» What you need to do
Write out the stretch of lines below that begins at the line with "spec : List Byte := []" and ends at the line with "def State.dropStart (s", including both, exactly as given and nothing more.

Dataset entries:
/-- Stores one entry under R760, or waits for an encoder. -/
def State.storeEntry (s : State) (j : CkptJob) (r : List Byte) (mode : Nat) (rest : List (List Byte × Nat)) : State :=
  let len := bytesAt r 8 8
  let base := bytesAt r 0x10 8
  let fmt := bytesAt r 0x18 1
  let tid := bytesAt r 0x19 1
  let i := j.recs.length
  if codedMode mode && !s.encoderFree (ckSlots tid len) then s
  else
    let (d, bad, s1) := s.secRead (bytesAt r 0 8) len
    let (b, badB, s2) := if base = 0 then (List.replicate len 0, false, s1) else s1.secRead base len
    if bad || badB then s2.ckptFail j rStateConflict 9 (ckIndex i)
    else
      let t := entryTensor 0 fmt tid base 0
      let coded := sequenceBytes t d b
      let plain := if codedMode mode then coded.1 else d
      let s3 := if codedMode mode then s2.countEncode len plain.length coded.2.1 coded.2.2 else s2
      let aad := leBytes 8 (bytesAt r 0 8) ++ leBytes 8 len ++ leBytes 1 fmt ++ leBytes 1 mode ++ leBytes 1 tid ++
        leBytes 1 0 ++ leBytes 4 (if base = 0 then 0 else crc32c b) ++ leBytes 8 base
      let stored := if sealedMode mode then sealBytes s3.ckptSealKey aad j.salt i plain else plain
      let off := roundUp j.len 4096
      if s.ckCap j < off + stored.length then s3.ckptFail j rNoResource 0 (ckIndex i)
      else
        let a0 := s.ckStage j + roundUp j.len 8
        let gap := if i = 0 then [] else List.replicate (s.ckStage j + off - a0) 0
        let pad := List.replicate (roundUp stored.length 8 - stored.length) 0
        let s4 := (s3.secWrite a0 gap).secWrite (s.ckStage j + off) (stored ++ pad)
        let entry := aad ++ leBytes 8 off ++ leBytes 8 stored.length ++ leBytes 4 (crc32c d) ++ List.replicate 12 0
        s4.ckptJob { j with len := off + stored.length, todo := rest, recs := j.recs ++ [entry] }

/-- The manifest header (R758). -/
def State.manifest (s : State) (j : CkptJob) : List Byte :=
  let body := leBytes 4 ckMagic ++ leBytes 2 1 ++ leBytes 2 j.recs.length ++ leBytes 4 j.seq ++ leBytes 4 j.salt ++
    leBytes 8 (s.rq j.mb 0x30 8) ++ leBytes 8 j.tb ++ leBytes 8 j.len ++ leBytes 1 s.bus.chipId ++
    leBytes 1 (b2n (j.recs.any (fun r => sealedMode (bytesAt r 0x11 1)))) ++ List.replicate 18 0
  body ++ leBytes 4 (crc32c body)
/-- The records, the HMAC and the header, MAGIC last (R768). -/
def State.closeImage (s : State) (j : CkptJob) : State :=
  let l := s.manifest j ++ j.recs.flatten
  let full := l ++ hmac384 s.ckptMacKey l
  let pad := List.replicate (roundUp full.length 4096 - full.length) 0
  let s1 := (s.secWrite (s.ckStage j + 8) ((full ++ pad).drop 8)).secWrite (s.ckStage j) (full.take 8)
  ({ s1.ckptEnd j with ckpt.lastSeq := j.seq }).replyDone j.mb (leBytes 4 j.seq ++ leBytes 4 0 ++ leBytes 8 j.len)
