-- ==== Sys2Proof/Machine/EngOps.lean ====
section
/-! DEFINITION. Sys2Proof/Machine/EngOps.lean: the framework of the six media engines (R373 to R381, R404, R407, R410):
planes, reads and writes of an engine, starts, the resolution of inputs, and the ends of a run. -/
namespace Sys2Proof.Machine
open Sys2Proof

/-! ## Planes -/

/-- Rows of pixel values. -/
abbrev Plane := List (List Nat)
/-- The w by h plane of a function. -/
def grid {α : Type} (w h : Nat) (f : Nat → Nat → α) : List (List α) :=
  (List.range h).map (fun y => (List.range w).map (fun x => f x y))
/-- The value at (x, y) inside the plane. -/
def Plane.px (p : Plane) (x y : Nat) : Nat := (((p[y]?).getD [])[x]?).getD 0
/-- v held within 0 to n − 1. -/
def clampTo (n : Nat) (v : Int) : Nat := min v.toNat (n - 1)
/-- The value at (x, y) with both coordinates clamped into the w by h plane. -/
def Plane.at (p : Plane) (w h : Nat) (x y : Int) : Int := (p.px (clampTo w x) (clampTo h y) : Nat)
/-- n little-endian values of b bytes. -/
def values (b : Nat) (l : List Byte) (n : Nat) : List Nat := (List.range n).map (fun i => bytesAt l (b * i) b)
def sumInt (l : List Int) : Int := l.foldl (· + ·) 0

/-! ## Accesses of an engine -/

def engMaster (e : Nat) : Nat := Config.mEngine0 + e
/-- Context of a profile's owner, for the capture of fabric errors. -/
def ownerCtx (o : Nat) : Nat := if o = 0xFF then 0 else o
/-- What an engine's accesses carry: engine, and the owner's context. -/
structure EngUser where
  e : Nat
  ctx : Nat
/-- Reads n lines of len bytes; the first access that fails is answered. -/
def State.readLines (s : State) (u : EngUser) (a stride len : Nat) : Nat → List (List Byte) × Access × State
  | 0 => ([], .ok, s)
  | n + 1 =>
    let (l, acc, s1) := State.readLines s u a stride len n
    if acc != .ok then (l, acc, s1)
    else if len = 0 then (l ++ [[]], .ok, s1)
    else
      let (d, acc, s2) := s1.readMem (engMaster u.e) .ordinary u.ctx (a + n * stride) len
      (l ++ [d], acc, s2)
/-- Reads a plane of w by h pixels of bpp bytes. -/
def State.readPlane (s : State) (u : EngUser) (a stride w h bpp : Nat) : Plane × Access × State :=
  let (l, acc, s1) := s.readLines u a stride (w * bpp) h
  (l.map (fun r => values bpp r w), acc, s1)
/-- Writes lines at their addresses. -/
def State.writeLines (s : State) (u : EngUser) : List (Nat × List Byte) → Access × State
  | [] => (.ok, s)
  | (a, l) :: t =>
    if l = [] then State.writeLines s u t
    else
      let (acc, s1) := s.writeMem (engMaster u.e) .ordinary u.ctx a l
      if acc != .ok then (acc, s1) else State.writeLines s1 u t

/-- What a run has computed: its output lines, FLAGS of the header and the engine-specific bytes from 0x24, the status that
an access gave, the free values used. -/
structure RunResult where
  lines : List (Nat × List Byte) := []
  flags : Nat := 0
  spec : List Byte := []
  acc : Access := .ok
  /-- Verdicts of EDGE: sector, KIND, DIST. -/
  verdicts : List (Nat × Nat × Nat) := []
  /-- Totals of SGM: pixels, INVALID, LR_FAIL. -/
  totals : Nat × Nat × Nat := (0, 0, 0)

/-! ## Starts (R375, R376, R404) -/

/-- A start of profile p that replaced or met one is skipped. -/
def State.skipStart (s : State) (e p : Nat) : State :=
  let x := s.prof e p
  (s.setProf e p { x with skipped := x.skipped + 1 }).bump (engBlk e) 3
/-- A start becomes the pending start of its profile; an earlier one is replaced and keeps its place. -/
def State.makeStart (s : State) (e p : Nat) (token : Option (Nat × Nat)) : State :=
  let x := s.prof e p
  if x.pending then
    let s1 := (s.tokenDone x.pendingToken 2 0 0 0 []).skipStart e p
    s1.setProf e p { s1.prof e p with pendingToken := token }
  else
    let s1 := s.setProf e p { x with pending := true, pendingToken := token }
    let g := s1.engine e
    s1.setEngine e { g with order := g.order ++ [p] }
/-- Discards the pending start and the arrivals of a profile. -/
def State.dropStart (s : State) (e p : Nat) : State :=
  let x := s.prof e p
  let s1 := s.tokenDone x.pendingToken 2 0 0 0 []
  let y := s1.prof e p
  let s2 := s1.setProf e p { y with pending := false, pendingToken := none, arrA := false, arrB := false, arrivals := [] }
  let g := s2.engine e
  s2.setEngine e { g with order := g.order.filter (fun q => q != p) }

/-- An arrival on link b of a CHAIN profile (R375, R404). -/
def State.arrive (s : State) (e p : Nat) (b : Bool) : State :=
  let joined := (s.engTrig e p false).1 != 0 && (s.engTrig e p true).1 != 0
  if !joined then s.makeStart e p none
  else
    let x := s.prof e p
    let again := if b then x.arrB else x.arrA
    let s1 := if again then s.skipStart e p else s
    let y := s1.prof e p
    let z := if b then { y with arrB := true } else { y with arrA := true }
    if z.arrA && z.arrB then (s1.setProf e p { z with arrA := false, arrB := false }).makeStart e p none
    else s1.setProf e p z

/-! ## Inputs (R377, R390, R410, R415) -/

/-- Geometry of the plane that a configured profile writes: width, height, stride, bytes per pixel, levels. -/
def State.outGeometry (s : State) (e p : Nat) : Nat × Nat × Nat × Nat × Nat :=
  let f := fun o n => s.engCfg e p o n
  match e with
  | 0 => (f 0x48 2, f 0x4A 2, f 0x4C 2 * 64, f 0x47 1 + 1, 0)
  | 1 =>
    let b := f 0x46 1 + 1
    let w := f 0x40 2
    (w, f 0x42 2, if f 0x48 1 = 1 then cdiv (w * b) 64 * 64 else f 0x44 2 * 64, b, f 0x47 1)
  | _ => (0, 0, 0, 0, 0)

/-- Resolves input number i of a profile: none when it names a slot or a ring run that does not exist. -/
def State.resolve (s : State) (e p i : Nat) : Option RunInput :=
  let o := 0x20 + 8 * i
  let k := s.engCfg e p o 1
  let idx := s.engCfg e p (o + 1) 1
  let age := s.engCfg e p (o + 2) 1
  match k with
  | 0 => some {}
  | 1 => some { kind := 1, addr := s.engCfg e p (o + 4) 4 }
  | 2 =>
    let n := s.slotWritten idx
    if n = 0 then none
    else
      let q := n - 1
      let dt := s.slotCfg idx 0x14 1
      let fmt := s.slotCfg idx 0x15 1
      let w := s.slotCfg idx 0x18 2
      some { kind := 2, index := idx, seq := q, addr := s.slotCfg idx 0x20 4 + s.slotCfg idx 0x24 4 * (q % s.slotCfg idx 0x17 1)
             w := w, h := s.slotCfg idx 0x1A 2, stride := s.slotCfg idx 0x1E 2 * 64
             bpp := if fmt != 0 then 2 else if lineLen dt fmt w = w then 1 else 0 }
  | _ =>
    let se := idx / 8
    let sp := idx % 8
    let x := s.prof se sp
    match (if age = 0 then x.lastOk else x.prevOk) with
    | none => none
    | some r =>
      let (w, h, stride, bpp, lv) := s.outGeometry se sp
      let hdr := s.engHdr se sp r
      if se = 2 then
        -- the geometry of an SGM run is in its header (R434)
        let w := s.load (hdr + 0x3A) 2
        some { kind := 3, index := idx, seq := r, addr := s.engOut se sp r, hdr := hdr, w := w, h := s.load (hdr + 0x3C) 2
               stride := cdiv (2 * w) 64 * 64, bpp := 2 }
      else some { kind := 3, index := idx, seq := r, addr := s.engOut se sp r, hdr := hdr, w := w, h := h, stride := stride
                  bpp := bpp, levels := lv }

/-- Size of level l of a pyramid (R389). -/
def levelSize (n : Nat) : Nat → Nat
  | 0 => n
  | l + 1 => cdiv (levelSize n l) 2
/-- Line stride of level l (R390). -/
def levelStride (w b l : Nat) : Nat := cdiv (levelSize w l * b) 64 * 64
/-- Bytes from level a to level b − 1 of a pyramid. -/
def levelBytes (w h b : Nat) (ls : List Nat) : Nat :=
  ls.foldl (fun n l => n + levelStride w b l * levelSize h l) 0
/-- Where level l of a pyramid lies: address and stride. `l0` is the address of level 0 as the run header gives it; when it
lies in the output buffer the levels follow it, else they begin with level 1. -/
def levelAt (i : RunInput) (l0 l : Nat) : Nat × Nat :=
  if l = 0 then (l0, i.stride)
  else
    let first := if l0 = i.addr then levelStride i.w i.bpp 0 * i.h else 0
    (i.addr + first + levelBytes i.w i.h i.bpp ((List.range l).drop 1), levelStride i.w i.bpp l)

/-- Field of n bytes at request offset o of a run's parameters. -/
def Run.param (r : Run) (o n : Nat) : Nat := bytesAt r.params (o - 0x10) n
/-- The address of level 0 of a pyramid input, from its run header. -/
def State.level0 (s : State) (u : EngUser) (i : RunInput) : Nat × Access × State :=
  let (d, acc, s1) := s.readMem (engMaster u.e) .ordinary u.ctx (i.hdr + 0x24) 4
  (leNat d, acc, s1)
/-- Reads level l of a pyramid input. -/
def State.readLevel (s : State) (u : EngUser) (i : RunInput) (l0 l : Nat) : Plane × Access × State :=
  let (a, stride) := levelAt i l0 l
  s.readPlane u a stride (levelSize i.w l) (levelSize i.h l) i.bpp
/-- Reads levels 0 to n − 1. -/
def State.readLevels (s : State) (u : EngUser) (i : RunInput) (l0 : Nat) : Nat → List Plane × Access × State
  | 0 => ([], .ok, s)
  | n + 1 =>
    let (t, acc, s1) := State.readLevels s u i l0 n
    if acc != .ok then (t, acc, s1)
    else
      let (p, acc, s2) := s1.readLevel u i l0 n
      (t ++ [p], acc, s2)

/-! ## Ends of a run (R379, R380, R407, R410) -/

/-- The run header. -/
def State.runHeader (s : State) (e : Nat) (r : Run) (status flags stall : Nat) (spec : List Byte) : List Byte :=
  let nout := r.param 0x15 1
  entry64 (leBytes 2 r.runseq ++ leBytes 1 status ++ leBytes 1 (8 * e + r.prof) ++
    leBytes 2 (flags + 2 * b2n (stall != 0)) ++ leBytes 2 (min r.skipped 65535) ++ leBytes 8 r.tbStart ++
    leBytes 8 s.tbNow ++ leBytes 2 r.in0.seq ++ leBytes 2 r.in1.seq ++
    leBytes 4 (r.param 0x30 4 + r.param 0x34 4 * (r.runseq % nout)) ++ leBytes 4 (min stall 0xFFFFFFFF) ++ spec)
/-- Output buffer and header of a run. -/
def Run.out (r : Run) : Nat := r.param 0x30 4 + r.param 0x34 4 * (r.runseq % r.param 0x15 1)
def Run.hdrAddr (r : Run) : Nat := r.param 0x38 4 + 64 * (r.runseq % r.param 0x15 1)
/-- Owner of the run's profile. -/
def Run.owner (r : Run) : Nat := r.param 0x14 1
/-- Frames that SLOT inputs resolved to. -/
def Run.frames (r : Run) : List (Nat × Nat) :=
  ([r.in0, r.in1].filter (fun i => i.kind == 2)).map (fun i => (i.index, i.seq))
/-- ENG_FAULT_INFO. -/
def Run.info (r : Run) (status : Nat) : Word := at_ status 24 8 ||| at_ r.prof 16 3 ||| at_ r.runseq 0 16
/-- STATUS of an access that failed. -/
def accStatus (a : Access) : Nat := if a == .poison then stEcc else stWindow

/-- The run ends with a status: header, END event, token; `status` is OK, ABORTED or DESCRIPTOR_INVALID. A header that
cannot be written, or a status that an access gave, faults the profile and tears its owner down. -/
def State.runOver (s : State) (e : Nat) (r : Run) (status flags stall : Nat) (spec : List Byte) : State :=
  let b := engBlk e
  let p := r.prof
  let u : EngUser := { e := e, ctx := ownerCtx r.owner }
  let (acc, s1) := s.writeLines u [(r.hdrAddr, s.runHeader e r status flags stall spec)]
  let st := if acc == .ok then status else accStatus acc
  let fault := st = stWindow || st = stEcc
  let g := s1.engine e
  let s2 := (s1.setEngine e { g with run := none }).bump b 2
  let x := s2.prof e p
  let s3 := s2.setProf e p { x with
    lastStatus := st, st := if fault then 3 else x.st
    prevOk := if st = stOk then x.lastOk else x.prevOk, lastOk := if st = stOk then some r.runseq else x.lastOk }
  let s4 := if fault then (s3.dropStart e p).bumpInfo b 5 0x130 (r.info st)
    else if st = stOk then s3.raise 2 (8 * e + p) else s3.bumpInfo b 4 0x130 (r.info st)
  let s5 := s4.tokenDone r.token (if st = stOk then 0 else 1) st r.runseq r.out r.frames
  -- a disable or a teardown that waits for the run
  let y := s5.prof e p
  let s6 := match y.stopMb with
    | some m => ((s5.dropStart e p).setProf e p { (s5.dropStart e p).prof e p with st := 1, stopMb := none }).replyDone m
    | none => s5
  let s7 := if y.clearDue then s6.profClear e p else s6
  if fault then s7.teardown r.owner st else s7

/-- The engine works: Gust and Gale, neither halted nor gated, nothing holds the part. -/
def State.engLive (s : State) (e : Nat) : Bool :=
  2 ≤ s.aon.pwr && !s.isHalted (engBlk e) && !s.gated (engBlk e) && !s.frozen

end Sys2Proof.Machine
end

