-- ==== Sys2Proof/Machine/Disp.lean ====
section
/-! DEFINITION. Sys2Proof/Machine/Disp.lean: the display output: timing sets, panel sequences, scanout, region updates
and the egress rings (R829 to R872). -/
namespace Sys2Proof.Machine
open Sys2Proof

/-! ## Timing sets (R831, R836, R837) -/

/-- The n-byte field at offset o of the accepted STORE of set t. -/
def State.setF (s : State) (t o : Nat) : Nat → Nat
  | 0 => 0
  | n + 1 => fld (s.reg Blk.disp (0x200 + 0x40 * t + (o - 0x12) / 4 * 4)) ((o - 0x12) % 4 * 8) 8 + 256 * State.setF s t (o + 1) n
def State.setHact (s : State) (t : Nat) : Nat := s.setF t 0x18 2
def State.setVact (s : State) (t : Nat) : Nat := s.setF t 0x20 2
/-- Command mode. -/
def State.setCmd (s : State) (t : Nat) : Bool := s.setF t 0x12 1 == 2
def State.hTotal (s : State) (t : Nat) : Nat := s.setF t 0x18 2 + s.setF t 0x1A 2 + s.setF t 0x1C 2 + s.setF t 0x1E 2
def State.vTotal (s : State) (t : Nat) : Nat := s.setF t 0x20 2 + s.setF t 0x22 2 + s.setF t 0x24 2 + s.setF t 0x26 2
/-- f_vco of R204 in units of 1/65 536 Hz. -/
def vcoOf (ni nf : Nat) : Nat := 38400000 * (ni * 65536 + nf)
/-- t_line in ps as a fraction: numerator and denominator. -/
def lineFrac (hTotal ni nf post : Nat) : Nat × Nat := (hTotal * post * 65536 * 10 ^ 12, vcoOf ni nf)
def State.setLine (s : State) (t : Nat) : Nat × Nat := lineFrac (s.hTotal t) (s.setF t 0x28 1) (s.setF t 0x2A 2) (s.setF t 0x2C 1)
/-- t_line in ps, rounded (DISP_TLINE). -/
def State.linePs (s : State) (t : Nat) : Nat := (2 * (s.setLine t).1 + (s.setLine t).2) / (2 * (s.setLine t).2)
/-- Duration of n lines in ps. -/
def State.linesPs (s : State) (t n : Nat) : Nat := n * (s.setLine t).1 / (s.setLine t).2
def State.framePs (s : State) (t : Nat) : Nat := s.linesPs t (s.vTotal t)
/-- T0 after the frame start: VSYNC and VBP lines. -/
def State.toActivePs (s : State) (t : Nat) : Nat := s.linesPs t (s.setF t 0x24 2 + s.setF t 0x26 2)
/-- The link check of R837. -/
def linkCheck (lanes rate hact : Nat) (line : Nat × Nat) : Bool :=
  decide (8 * (3 * hact + 70) * line.2 * 10 ^ 6 ≤ lanes * rate * line.1)
/-- TB_NOW in ps. -/
def State.nowPs (s : State) : Nat := s.clk.now * 10000
/-- An instant in ps as a value of TB, rounded. -/
def psTicks (p : Nat) : Nat := (p + 5000) / 10000

/-- A change of set needs a relock (R845). -/
def State.relockNeeded (s : State) (a b : Nat) : Bool :=
  s.setF a 0x28 1 != s.setF b 0x28 1 || s.setF a 0x2A 2 != s.setF b 0x2A 2 || s.setF a 0x2C 1 != s.setF b 0x2C 1 ||
  s.setF a 0x14 2 != s.setF b 0x14 2
/-- Video is scanned: ON with a video-mode set. -/
def State.dispVideo (s : State) : Bool :=
  s.disp.st == 2 && (match s.disp.active with | some k => !s.setCmd k | none => false)

/-- Frame starts that DISP publishes, in ps, with their sets: the frame in progress, and two more unless a relock is
ahead (R841, R846). -/
def State.frameStarts (s : State) : List (Nat × Nat) :=
  match s.disp.frameAt, s.disp.active with
  | some f, some k =>
    if !s.dispVideo then []
    else
      let e := f + s.framePs k
      match s.disp.staged with
      | some g => if s.relockNeeded k g || s.setCmd g then [(f, k)] else [(f, k), (e, g), (e + s.framePs g, g)]
      | none => [(f, k), (e, k), (e + s.framePs k, k)]
  | _, _ => []
/-- T0 of each, on TB. -/
def State.dispT0s (s : State) : List Nat := s.frameStarts.map (fun e => psTicks (e.1 + s.toActivePs e.2))

/-! ## Entries in Q96 (R850) -/

/-- An entry; it is discarded where Q96 has no credit. -/
def State.dispEntry (s : State) (kind slot status tag flags : Nat) : State :=
  if !s.qEn 96 || s.credits 96 = 0 then s.bump Blk.disp 8
  else s.devicePush 96 (entry64 (leBytes 1 kind ++ leBytes 1 slot ++ leBytes 2 status ++ leBytes 4 tag ++
    leBytes 8 s.tbNow ++ leBytes 4 s.disp.fcount ++ leBytes 2 flags))
def State.regionEntry (s : State) (slot status tag : Nat) (missed : Bool) : State :=
  (s.bump Blk.disp 6).dispEntry 0 slot status tag (b2n missed)
def State.timingEntry (s : State) (set status : Nat) (relocked : Bool) : State :=
  (s.bump Blk.disp 5).dispEntry 1 set status 0 (2 * b2n relocked)

/-! ## PLL_PIX and the start of a timing -/

/-- The Foreman moves PIX to XHF and writes the set's settings (R845). -/
def State.pixLeave (s : State) (t : Nat) : State :=
  let s1 := (s.seqMove 3 1).setReady 7 false
  (s1.setReg Blk.clk 0x108 (at_ (s.setF t 0x28 1) 16 7 ||| at_ (s.setF t 0x2A 2) 0 16)).setReg Blk.clk 0x10C
    (at_ (s.setF t 0x2C 1) 0 6)
/-- PLL_PIX is READY and PIX runs from it. -/
def State.pixReturn (s : State) : State := (s.setReady 7 true).seqMove 3 7

/-- Step 6 of R833: the committed set is started. -/
def State.startTiming (s : State) : State :=
  match (match s.disp.staged with | some k => some k | none => s.disp.active) with
  | none => s
  | some k =>
    let s1 := (s.pixLeave k).pixReturn
    let due := s.disp.staged
    let s2 := { s1 with disp := { s1.disp with active := some k, staged := none, frameAt := none, commitDue := due } }
    if s.setCmd k then
      match due with
      | some g => ({ s2 with disp.commitDue := none }).timingEntry g rDone false
      | none => s2
    else s2

/-! ## DISP_TIMING (R843, R844, R856) -/

/-- Fields of a STORE. -/
def State.storeFields (s : State) (m : Nat) : List (Nat × Nat × Bool) :=
  let q := fun o n => s.rq m o n
  let rng := fun v lo hi => decide (lo ≤ v ∧ v ≤ hi)
  let ni := q 0x28 1
  let nf := q 0x2A 2
  let post := q 0x2C 1
  let line := lineFrac (q 0x18 2 + q 0x1A 2 + q 0x1C 2 + q 0x1E 2) ni nf post
  let pix := ni < 128 && pixInRange ni nf post
  [(0x12, 1, q 0x12 1 < 3), (0x13, 1, rng (q 0x13 1) 1 4),
   (0x14, 2, rng (q 0x14 2) 80 2500 && (!pix || linkCheck (q 0x13 1) (q 0x14 2) (q 0x18 2) line)),
   (0x16, 1, q 0x16 1 < 2), (0x17, 1, q 0x17 1 < 4), (0x18, 2, rng (q 0x18 2) 16 2560), (0x1A, 2, rng (q 0x1A 2) 1 1023),
   (0x1C, 2, rng (q 0x1C 2) 1 1023), (0x1E, 2, rng (q 0x1E 2) 1 1023), (0x20, 2, rng (q 0x20 2) 16 1600),
   (0x22, 2, rng (q 0x22 2) 1 255), (0x24, 2, rng (q 0x24 2) 1 63), (0x26, 2, rng (q 0x26 2) 1 255),
   (0x28, 1, pix), (0x2A, 2, true), (0x2C, 1, post < 64), (0x30, 4, q 0x30 4 < 2 ^ 24)]
def State.storeSet (s : State) (m t : Nat) : State :=
  if s.disp.active = some t ∨ s.disp.staged = some t ∨ s.disp.relock = some t then s.refuse m rStateConflict 1
  else
    let s1 := (List.range 9).foldl (fun s i =>
      s.setReg Blk.disp (0x200 + 0x40 * t + 4 * i) (BitVec.ofNat 32 (s.rq m (0x12 + 4 * i) (min 4 (34 - 4 * i))))) s
    ({ s1 with disp.stored := s1.disp.stored ||| BitVec.ofNat 4 (2 ^ t) }).replyDone m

» Answer to this problem
  spec : List Byte := []
  acc : Access := .ok
  /-- Verdicts of EDGE: sector, KIND, DIST. -/
  verdicts : List (Nat × Nat × Nat) := []
  /-- Totals of SGM: pixels, INVALID, LR_FAIL. -/
  totals : Nat × Nat × Nat := (0, 0, 0)

/-! ## Starts (R375, R376, R404) -/

/-- A start of profile p that replaced or met one is skipped. -/
def State.skipStart (s : State) (e p : Nat) : State :=
  let x := s.prof e p
  (s.setProf e p { x with skipped := x.skipped + 1 }).bump (engBlk e) 3
/-- A start becomes the pending start of its profile; an earlier one is replaced and keeps its place. -/
def State.makeStart (s : State) (e p : Nat) (token : Option (Nat × Nat)) : State :=
  let x := s.prof e p
  if x.pending then
    let s1 := (s.tokenDone x.pendingToken 2 0 0 0 []).skipStart e p
    s1.setProf e p { s1.prof e p with pendingToken := token }
  else
    let s1 := s.setProf e p { x with pending := true, pendingToken := token }
    let g := s1.engine e
    s1.setEngine e { g with order := g.order ++ [p] }
/-- Discards the pending start and the arrivals of a profile. -/
def State.dropStart (s : State) (e p : Nat) : State :=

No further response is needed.